Instructions for the task:
Across the listing below, how many lines include the word "writes"? The answer is that number, with nothing added.

Segment Start: Exercise data

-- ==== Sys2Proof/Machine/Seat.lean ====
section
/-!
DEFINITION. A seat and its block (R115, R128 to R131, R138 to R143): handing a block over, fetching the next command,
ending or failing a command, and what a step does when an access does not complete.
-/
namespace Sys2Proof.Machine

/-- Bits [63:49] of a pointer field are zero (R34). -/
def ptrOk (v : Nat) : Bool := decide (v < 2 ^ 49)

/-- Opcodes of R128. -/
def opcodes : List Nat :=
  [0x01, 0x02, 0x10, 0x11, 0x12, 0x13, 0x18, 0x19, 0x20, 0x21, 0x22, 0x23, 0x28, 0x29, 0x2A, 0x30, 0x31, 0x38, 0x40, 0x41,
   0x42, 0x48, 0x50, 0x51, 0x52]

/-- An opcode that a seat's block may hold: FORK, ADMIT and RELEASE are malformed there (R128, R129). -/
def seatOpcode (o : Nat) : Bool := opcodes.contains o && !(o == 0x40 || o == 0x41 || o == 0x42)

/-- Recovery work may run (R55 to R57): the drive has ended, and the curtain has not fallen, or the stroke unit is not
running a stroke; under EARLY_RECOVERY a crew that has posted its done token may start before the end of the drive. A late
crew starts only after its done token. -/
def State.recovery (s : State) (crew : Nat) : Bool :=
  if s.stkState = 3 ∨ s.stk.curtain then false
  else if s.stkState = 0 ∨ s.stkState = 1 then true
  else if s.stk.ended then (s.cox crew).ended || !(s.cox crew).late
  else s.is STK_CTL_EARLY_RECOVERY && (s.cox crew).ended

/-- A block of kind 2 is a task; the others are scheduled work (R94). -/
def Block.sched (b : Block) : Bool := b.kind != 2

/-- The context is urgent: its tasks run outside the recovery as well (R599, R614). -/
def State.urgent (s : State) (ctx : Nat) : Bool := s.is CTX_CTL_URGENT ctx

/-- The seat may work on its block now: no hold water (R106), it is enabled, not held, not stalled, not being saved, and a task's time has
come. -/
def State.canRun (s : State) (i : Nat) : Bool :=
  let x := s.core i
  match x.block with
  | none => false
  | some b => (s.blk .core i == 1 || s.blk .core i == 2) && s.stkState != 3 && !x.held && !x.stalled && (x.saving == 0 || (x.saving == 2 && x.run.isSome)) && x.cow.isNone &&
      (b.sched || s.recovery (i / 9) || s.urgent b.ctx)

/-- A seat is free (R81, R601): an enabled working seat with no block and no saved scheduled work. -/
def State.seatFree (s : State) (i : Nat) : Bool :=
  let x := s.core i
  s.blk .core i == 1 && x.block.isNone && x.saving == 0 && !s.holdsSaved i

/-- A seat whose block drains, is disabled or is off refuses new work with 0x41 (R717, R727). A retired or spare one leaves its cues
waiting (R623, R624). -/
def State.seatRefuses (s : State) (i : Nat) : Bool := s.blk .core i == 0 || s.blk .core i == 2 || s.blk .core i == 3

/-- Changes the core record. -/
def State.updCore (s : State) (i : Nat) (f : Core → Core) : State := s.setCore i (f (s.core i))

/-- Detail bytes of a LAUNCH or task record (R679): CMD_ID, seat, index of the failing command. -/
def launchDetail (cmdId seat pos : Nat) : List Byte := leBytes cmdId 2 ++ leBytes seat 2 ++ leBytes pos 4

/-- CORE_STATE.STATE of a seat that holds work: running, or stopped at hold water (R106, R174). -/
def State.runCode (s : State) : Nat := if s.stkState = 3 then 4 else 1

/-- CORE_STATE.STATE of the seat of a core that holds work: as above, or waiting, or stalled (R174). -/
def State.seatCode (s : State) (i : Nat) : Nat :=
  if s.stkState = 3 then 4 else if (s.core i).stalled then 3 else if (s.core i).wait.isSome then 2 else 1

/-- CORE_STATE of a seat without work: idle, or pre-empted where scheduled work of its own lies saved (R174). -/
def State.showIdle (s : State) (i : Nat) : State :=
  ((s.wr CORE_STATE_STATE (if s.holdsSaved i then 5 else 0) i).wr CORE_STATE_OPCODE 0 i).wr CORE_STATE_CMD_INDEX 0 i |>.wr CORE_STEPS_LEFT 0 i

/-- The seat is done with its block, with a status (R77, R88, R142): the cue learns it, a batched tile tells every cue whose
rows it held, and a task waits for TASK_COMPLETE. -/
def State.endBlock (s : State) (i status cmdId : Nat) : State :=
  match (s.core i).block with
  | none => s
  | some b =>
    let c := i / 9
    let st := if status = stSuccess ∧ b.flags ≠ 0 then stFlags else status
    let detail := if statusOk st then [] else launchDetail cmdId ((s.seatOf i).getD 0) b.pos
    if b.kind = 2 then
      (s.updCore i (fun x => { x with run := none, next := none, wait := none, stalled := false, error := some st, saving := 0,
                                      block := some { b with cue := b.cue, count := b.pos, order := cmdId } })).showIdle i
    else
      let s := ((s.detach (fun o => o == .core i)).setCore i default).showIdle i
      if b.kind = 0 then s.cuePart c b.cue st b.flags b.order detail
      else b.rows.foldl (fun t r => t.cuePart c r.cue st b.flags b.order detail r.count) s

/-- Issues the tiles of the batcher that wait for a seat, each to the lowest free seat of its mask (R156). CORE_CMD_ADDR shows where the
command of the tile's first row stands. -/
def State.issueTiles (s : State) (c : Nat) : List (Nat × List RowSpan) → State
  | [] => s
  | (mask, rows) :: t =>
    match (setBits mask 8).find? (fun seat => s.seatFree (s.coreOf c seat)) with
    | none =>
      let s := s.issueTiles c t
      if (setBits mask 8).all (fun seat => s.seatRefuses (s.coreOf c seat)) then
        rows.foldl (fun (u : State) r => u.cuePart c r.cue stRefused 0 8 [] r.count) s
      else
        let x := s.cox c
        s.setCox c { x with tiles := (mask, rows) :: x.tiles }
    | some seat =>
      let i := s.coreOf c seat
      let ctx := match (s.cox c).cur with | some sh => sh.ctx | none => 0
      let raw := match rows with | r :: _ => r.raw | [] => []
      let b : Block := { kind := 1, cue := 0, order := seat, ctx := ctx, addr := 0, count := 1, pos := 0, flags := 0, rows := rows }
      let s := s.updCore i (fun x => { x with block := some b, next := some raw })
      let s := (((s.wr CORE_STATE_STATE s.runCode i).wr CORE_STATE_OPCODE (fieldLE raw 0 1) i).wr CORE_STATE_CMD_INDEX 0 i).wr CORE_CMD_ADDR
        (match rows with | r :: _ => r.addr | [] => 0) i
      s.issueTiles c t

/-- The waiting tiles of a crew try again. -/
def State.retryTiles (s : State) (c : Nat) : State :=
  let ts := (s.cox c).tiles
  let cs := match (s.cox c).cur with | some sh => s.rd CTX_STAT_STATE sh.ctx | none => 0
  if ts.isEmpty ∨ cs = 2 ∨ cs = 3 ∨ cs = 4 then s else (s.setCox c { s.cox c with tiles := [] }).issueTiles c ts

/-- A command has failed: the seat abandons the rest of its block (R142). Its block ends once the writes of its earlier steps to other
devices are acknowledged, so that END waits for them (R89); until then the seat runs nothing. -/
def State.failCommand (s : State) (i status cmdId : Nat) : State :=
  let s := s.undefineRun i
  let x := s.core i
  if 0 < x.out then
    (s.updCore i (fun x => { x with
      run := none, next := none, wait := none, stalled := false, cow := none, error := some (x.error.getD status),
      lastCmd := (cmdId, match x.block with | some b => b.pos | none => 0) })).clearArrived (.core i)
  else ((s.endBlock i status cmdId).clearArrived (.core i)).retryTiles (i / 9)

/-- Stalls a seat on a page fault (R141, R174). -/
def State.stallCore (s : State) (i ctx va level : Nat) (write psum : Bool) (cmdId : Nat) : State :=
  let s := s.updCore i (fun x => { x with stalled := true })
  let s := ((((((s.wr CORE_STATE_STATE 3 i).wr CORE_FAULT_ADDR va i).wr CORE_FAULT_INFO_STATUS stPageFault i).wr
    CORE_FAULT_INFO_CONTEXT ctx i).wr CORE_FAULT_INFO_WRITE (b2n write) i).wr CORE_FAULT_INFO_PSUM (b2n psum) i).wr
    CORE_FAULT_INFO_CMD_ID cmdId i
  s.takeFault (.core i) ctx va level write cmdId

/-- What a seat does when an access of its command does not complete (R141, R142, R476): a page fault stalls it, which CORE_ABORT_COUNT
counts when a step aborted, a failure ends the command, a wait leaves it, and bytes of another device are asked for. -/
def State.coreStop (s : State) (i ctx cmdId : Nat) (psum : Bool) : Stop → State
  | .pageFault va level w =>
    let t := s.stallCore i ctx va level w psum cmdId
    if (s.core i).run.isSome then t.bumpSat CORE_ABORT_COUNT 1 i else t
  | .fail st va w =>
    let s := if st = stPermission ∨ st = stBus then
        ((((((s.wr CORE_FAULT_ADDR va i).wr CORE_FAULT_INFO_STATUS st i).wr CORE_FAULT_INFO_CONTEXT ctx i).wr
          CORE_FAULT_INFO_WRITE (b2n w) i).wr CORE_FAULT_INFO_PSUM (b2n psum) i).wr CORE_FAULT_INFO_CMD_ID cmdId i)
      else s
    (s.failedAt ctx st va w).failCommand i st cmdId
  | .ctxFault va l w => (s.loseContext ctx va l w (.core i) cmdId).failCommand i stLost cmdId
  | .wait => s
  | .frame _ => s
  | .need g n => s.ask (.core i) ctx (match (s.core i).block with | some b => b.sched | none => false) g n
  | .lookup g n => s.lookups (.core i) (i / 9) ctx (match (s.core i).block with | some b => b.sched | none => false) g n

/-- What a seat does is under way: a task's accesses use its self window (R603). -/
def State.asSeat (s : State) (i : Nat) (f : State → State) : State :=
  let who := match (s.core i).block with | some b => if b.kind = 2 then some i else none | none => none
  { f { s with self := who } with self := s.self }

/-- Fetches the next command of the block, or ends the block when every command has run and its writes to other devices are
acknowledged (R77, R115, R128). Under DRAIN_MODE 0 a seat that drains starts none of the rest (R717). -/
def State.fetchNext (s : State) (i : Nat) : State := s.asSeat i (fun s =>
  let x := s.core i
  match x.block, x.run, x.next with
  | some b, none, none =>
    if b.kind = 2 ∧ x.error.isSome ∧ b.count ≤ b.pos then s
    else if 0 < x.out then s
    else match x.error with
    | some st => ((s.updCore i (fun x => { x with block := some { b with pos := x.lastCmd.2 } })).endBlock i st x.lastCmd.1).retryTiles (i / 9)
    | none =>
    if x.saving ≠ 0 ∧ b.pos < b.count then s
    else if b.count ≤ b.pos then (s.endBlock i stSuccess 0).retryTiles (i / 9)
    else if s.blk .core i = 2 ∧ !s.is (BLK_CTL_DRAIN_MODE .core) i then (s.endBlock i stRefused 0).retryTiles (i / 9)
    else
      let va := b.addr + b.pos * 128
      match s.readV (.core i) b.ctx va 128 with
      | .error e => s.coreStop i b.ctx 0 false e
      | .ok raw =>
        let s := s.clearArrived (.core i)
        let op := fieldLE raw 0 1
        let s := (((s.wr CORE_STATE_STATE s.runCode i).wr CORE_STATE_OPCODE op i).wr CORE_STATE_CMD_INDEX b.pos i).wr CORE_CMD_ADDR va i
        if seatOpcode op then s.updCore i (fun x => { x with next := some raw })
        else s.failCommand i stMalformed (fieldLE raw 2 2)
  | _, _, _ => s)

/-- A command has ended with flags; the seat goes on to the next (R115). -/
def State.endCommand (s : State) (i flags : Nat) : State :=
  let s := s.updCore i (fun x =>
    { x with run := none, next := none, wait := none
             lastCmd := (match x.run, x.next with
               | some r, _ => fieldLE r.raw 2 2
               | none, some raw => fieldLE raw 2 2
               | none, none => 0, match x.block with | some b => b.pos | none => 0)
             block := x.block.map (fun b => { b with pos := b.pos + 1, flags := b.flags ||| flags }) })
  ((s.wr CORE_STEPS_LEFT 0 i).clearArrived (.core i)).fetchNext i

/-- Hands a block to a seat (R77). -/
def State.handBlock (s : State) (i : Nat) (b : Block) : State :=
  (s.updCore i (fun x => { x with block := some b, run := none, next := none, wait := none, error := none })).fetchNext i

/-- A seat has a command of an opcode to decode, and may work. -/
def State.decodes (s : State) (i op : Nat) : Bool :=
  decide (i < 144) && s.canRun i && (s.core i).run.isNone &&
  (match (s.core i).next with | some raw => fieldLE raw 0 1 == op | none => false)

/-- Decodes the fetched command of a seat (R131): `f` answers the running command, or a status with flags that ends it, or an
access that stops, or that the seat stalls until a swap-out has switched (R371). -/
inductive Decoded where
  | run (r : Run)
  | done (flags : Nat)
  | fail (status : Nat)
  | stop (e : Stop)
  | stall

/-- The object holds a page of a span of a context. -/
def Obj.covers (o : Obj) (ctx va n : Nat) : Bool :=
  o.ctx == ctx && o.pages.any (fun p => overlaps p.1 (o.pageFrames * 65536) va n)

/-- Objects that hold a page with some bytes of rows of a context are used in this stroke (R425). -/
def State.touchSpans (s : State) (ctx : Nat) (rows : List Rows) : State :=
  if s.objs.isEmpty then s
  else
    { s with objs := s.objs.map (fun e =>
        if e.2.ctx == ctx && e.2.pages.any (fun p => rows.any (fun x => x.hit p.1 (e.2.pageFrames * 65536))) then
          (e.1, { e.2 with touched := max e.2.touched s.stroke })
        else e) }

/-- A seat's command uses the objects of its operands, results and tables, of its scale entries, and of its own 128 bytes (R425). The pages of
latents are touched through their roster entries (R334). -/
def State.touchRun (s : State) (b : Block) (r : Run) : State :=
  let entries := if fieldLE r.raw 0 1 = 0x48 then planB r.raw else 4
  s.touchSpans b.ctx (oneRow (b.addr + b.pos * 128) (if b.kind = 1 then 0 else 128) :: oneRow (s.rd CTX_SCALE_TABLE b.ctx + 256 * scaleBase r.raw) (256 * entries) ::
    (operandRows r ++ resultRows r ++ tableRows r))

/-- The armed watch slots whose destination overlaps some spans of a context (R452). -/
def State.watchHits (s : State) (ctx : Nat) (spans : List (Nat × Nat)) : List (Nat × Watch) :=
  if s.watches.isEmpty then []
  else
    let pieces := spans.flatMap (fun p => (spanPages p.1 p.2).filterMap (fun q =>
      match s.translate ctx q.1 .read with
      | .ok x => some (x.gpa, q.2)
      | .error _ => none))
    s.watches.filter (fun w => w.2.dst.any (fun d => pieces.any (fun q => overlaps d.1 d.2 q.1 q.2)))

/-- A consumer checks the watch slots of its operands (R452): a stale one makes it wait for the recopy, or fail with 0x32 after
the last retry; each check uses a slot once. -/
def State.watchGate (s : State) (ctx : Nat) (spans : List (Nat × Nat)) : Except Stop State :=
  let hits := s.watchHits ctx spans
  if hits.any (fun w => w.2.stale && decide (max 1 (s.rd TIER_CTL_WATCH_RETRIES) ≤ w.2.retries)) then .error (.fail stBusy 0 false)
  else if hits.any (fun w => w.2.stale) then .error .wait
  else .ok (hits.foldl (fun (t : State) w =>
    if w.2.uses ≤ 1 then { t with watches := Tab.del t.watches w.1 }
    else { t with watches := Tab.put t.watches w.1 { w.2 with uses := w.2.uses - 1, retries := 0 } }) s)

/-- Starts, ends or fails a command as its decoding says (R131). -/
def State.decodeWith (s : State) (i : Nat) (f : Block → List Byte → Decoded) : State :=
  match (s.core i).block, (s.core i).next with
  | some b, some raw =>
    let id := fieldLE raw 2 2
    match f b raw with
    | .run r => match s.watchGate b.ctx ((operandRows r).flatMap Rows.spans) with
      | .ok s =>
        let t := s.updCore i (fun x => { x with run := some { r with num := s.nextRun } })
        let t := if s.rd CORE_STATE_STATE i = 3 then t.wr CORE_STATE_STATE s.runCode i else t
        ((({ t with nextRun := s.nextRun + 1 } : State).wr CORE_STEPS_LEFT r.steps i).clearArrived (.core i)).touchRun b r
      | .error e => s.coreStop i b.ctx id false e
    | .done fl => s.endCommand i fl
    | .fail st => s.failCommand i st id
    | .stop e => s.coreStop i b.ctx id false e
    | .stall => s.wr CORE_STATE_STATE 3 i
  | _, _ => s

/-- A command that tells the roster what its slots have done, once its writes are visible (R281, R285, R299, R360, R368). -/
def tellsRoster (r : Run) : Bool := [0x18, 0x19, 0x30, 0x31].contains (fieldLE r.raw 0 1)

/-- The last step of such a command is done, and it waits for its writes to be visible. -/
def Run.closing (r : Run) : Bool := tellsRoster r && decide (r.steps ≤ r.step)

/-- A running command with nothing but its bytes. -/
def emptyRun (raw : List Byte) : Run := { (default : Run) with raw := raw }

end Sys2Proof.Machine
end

Segment End: Exercise data
Segment Start: Exercise data

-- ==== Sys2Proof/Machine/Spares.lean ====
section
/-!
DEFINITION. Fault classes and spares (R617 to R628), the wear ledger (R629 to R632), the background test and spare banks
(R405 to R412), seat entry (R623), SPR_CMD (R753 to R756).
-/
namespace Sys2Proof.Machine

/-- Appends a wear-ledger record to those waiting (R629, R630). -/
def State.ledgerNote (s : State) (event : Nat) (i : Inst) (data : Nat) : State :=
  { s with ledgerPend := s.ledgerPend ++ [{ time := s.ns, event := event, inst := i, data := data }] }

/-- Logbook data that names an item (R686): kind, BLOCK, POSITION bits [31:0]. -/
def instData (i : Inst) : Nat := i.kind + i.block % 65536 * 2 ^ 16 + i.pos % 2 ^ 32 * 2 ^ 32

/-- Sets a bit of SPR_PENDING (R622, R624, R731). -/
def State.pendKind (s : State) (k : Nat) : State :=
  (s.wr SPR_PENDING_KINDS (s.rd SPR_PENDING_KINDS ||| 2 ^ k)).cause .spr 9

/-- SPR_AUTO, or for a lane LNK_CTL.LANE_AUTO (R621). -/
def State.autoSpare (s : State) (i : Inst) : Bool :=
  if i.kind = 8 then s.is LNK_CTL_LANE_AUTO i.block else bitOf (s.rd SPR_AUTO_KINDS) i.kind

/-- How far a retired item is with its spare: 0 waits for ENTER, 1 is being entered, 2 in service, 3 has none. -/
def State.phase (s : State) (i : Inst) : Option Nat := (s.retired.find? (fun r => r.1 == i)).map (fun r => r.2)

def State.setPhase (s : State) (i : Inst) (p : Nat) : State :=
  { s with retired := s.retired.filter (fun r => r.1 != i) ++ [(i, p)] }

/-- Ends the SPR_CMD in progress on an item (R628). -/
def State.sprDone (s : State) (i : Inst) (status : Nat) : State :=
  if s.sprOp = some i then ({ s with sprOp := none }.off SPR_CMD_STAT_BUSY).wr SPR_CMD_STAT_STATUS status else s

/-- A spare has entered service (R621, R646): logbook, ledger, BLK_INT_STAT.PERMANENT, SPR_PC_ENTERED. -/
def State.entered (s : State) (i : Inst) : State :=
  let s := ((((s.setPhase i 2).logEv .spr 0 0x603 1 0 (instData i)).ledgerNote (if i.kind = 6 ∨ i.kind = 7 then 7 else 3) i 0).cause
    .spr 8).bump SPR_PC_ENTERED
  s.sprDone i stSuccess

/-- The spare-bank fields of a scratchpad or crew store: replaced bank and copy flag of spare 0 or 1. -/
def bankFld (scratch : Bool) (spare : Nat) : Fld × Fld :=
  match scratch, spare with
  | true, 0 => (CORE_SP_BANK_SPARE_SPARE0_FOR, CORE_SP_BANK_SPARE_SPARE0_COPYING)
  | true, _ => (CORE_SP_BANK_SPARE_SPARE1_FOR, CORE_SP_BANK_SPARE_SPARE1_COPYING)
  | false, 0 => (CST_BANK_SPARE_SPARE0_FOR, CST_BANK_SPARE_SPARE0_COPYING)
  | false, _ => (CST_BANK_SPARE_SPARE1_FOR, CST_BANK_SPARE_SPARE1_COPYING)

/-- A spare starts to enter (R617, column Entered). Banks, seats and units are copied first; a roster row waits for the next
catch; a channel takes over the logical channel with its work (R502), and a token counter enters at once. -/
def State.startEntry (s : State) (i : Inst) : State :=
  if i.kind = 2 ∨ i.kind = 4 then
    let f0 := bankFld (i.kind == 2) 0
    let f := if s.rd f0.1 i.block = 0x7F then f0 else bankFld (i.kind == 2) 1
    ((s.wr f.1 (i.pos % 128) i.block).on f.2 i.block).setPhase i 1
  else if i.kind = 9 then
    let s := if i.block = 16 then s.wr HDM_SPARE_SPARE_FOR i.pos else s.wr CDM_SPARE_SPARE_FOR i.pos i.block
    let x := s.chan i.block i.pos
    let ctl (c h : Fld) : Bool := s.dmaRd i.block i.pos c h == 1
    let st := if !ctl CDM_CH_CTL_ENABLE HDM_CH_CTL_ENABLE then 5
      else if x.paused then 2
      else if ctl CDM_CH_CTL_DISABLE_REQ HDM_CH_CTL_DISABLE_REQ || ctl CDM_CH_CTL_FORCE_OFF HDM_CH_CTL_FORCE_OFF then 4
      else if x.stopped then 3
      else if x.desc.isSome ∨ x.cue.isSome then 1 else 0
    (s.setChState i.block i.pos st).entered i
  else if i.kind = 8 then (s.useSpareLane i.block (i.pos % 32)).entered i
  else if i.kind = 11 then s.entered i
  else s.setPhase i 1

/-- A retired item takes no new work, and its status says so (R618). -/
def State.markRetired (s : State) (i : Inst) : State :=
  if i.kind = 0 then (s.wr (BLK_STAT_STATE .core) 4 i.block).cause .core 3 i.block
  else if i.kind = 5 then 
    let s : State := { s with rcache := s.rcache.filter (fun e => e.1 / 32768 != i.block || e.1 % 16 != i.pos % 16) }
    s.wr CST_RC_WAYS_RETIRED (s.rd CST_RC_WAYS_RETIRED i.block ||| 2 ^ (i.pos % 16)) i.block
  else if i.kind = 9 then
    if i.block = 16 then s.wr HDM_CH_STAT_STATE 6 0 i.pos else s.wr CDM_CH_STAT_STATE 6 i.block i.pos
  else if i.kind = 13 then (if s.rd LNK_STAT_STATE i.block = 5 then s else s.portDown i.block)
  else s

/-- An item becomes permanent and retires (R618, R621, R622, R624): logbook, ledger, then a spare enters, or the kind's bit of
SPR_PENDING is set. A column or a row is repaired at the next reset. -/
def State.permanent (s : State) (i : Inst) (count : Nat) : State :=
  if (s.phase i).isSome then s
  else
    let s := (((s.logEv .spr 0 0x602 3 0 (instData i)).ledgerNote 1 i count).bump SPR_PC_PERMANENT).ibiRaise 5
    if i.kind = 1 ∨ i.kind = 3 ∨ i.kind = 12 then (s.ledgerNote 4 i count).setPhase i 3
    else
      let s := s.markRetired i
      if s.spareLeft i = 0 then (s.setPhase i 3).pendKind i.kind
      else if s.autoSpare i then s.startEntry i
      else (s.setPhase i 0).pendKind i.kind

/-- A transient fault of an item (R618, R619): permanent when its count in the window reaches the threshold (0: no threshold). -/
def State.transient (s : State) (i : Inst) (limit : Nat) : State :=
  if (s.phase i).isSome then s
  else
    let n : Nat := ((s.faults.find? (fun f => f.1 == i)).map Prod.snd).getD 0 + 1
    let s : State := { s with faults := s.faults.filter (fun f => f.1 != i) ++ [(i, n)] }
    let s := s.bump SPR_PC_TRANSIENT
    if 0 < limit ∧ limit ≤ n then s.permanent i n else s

Segment End: Exercise data

Response:
4